How to complete this task |
Could you write out, word for word, only the lines from the one containing "schedule := [], reads" through the last line of the data below?

= = = = = = =

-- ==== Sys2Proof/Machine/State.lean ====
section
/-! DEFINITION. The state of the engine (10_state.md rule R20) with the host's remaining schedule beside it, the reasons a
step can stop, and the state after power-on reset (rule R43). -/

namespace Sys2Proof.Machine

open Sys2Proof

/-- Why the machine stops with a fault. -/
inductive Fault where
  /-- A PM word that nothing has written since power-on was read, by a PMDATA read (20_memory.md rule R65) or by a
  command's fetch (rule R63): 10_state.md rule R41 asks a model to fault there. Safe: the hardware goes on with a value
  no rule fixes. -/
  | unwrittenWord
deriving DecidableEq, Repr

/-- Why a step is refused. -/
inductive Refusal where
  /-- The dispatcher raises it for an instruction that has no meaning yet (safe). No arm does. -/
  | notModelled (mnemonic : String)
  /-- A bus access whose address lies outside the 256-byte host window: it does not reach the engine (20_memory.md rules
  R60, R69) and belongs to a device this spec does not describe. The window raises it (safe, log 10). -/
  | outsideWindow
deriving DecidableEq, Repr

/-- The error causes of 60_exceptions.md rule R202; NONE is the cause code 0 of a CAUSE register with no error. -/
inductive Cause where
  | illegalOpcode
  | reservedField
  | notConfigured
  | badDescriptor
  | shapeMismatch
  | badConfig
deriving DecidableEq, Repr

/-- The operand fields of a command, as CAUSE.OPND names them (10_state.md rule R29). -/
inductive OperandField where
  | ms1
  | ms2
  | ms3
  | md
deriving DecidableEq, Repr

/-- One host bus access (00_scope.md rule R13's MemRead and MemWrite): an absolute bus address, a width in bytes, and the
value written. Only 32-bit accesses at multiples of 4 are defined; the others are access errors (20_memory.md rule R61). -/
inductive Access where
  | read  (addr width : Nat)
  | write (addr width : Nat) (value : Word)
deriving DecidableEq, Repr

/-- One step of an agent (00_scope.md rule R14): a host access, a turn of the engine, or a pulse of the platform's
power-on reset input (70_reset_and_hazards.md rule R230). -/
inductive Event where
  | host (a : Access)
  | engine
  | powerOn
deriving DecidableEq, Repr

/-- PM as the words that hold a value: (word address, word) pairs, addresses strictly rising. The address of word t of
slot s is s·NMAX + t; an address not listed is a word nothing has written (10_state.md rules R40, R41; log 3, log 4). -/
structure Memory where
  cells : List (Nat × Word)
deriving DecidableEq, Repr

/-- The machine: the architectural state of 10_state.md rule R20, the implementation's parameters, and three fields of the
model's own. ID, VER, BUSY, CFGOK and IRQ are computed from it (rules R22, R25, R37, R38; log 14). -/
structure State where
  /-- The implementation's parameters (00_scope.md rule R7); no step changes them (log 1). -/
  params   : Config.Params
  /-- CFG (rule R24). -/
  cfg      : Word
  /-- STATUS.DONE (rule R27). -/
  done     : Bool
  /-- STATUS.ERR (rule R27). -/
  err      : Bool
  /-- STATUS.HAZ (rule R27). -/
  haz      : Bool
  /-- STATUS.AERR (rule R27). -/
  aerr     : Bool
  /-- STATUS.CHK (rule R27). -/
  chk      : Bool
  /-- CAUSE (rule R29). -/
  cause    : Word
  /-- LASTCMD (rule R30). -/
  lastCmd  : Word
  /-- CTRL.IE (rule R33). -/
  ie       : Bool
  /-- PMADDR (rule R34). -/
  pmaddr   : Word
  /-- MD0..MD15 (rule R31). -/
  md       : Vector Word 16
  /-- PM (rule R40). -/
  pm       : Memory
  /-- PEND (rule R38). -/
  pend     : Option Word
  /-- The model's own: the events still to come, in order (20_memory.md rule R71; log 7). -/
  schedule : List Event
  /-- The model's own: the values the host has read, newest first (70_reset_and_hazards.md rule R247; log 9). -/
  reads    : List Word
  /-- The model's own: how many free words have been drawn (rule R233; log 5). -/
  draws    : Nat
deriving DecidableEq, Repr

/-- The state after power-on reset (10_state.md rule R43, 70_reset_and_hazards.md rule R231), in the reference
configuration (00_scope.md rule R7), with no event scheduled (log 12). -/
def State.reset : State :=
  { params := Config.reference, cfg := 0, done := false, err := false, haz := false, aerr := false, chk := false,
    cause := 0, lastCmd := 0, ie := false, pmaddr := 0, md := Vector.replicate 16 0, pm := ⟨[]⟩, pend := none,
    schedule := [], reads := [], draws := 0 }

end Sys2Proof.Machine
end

= = = = = = =

Finished exercise |
    schedule := [], reads := [], draws := 0 }

end Sys2Proof.Machine
end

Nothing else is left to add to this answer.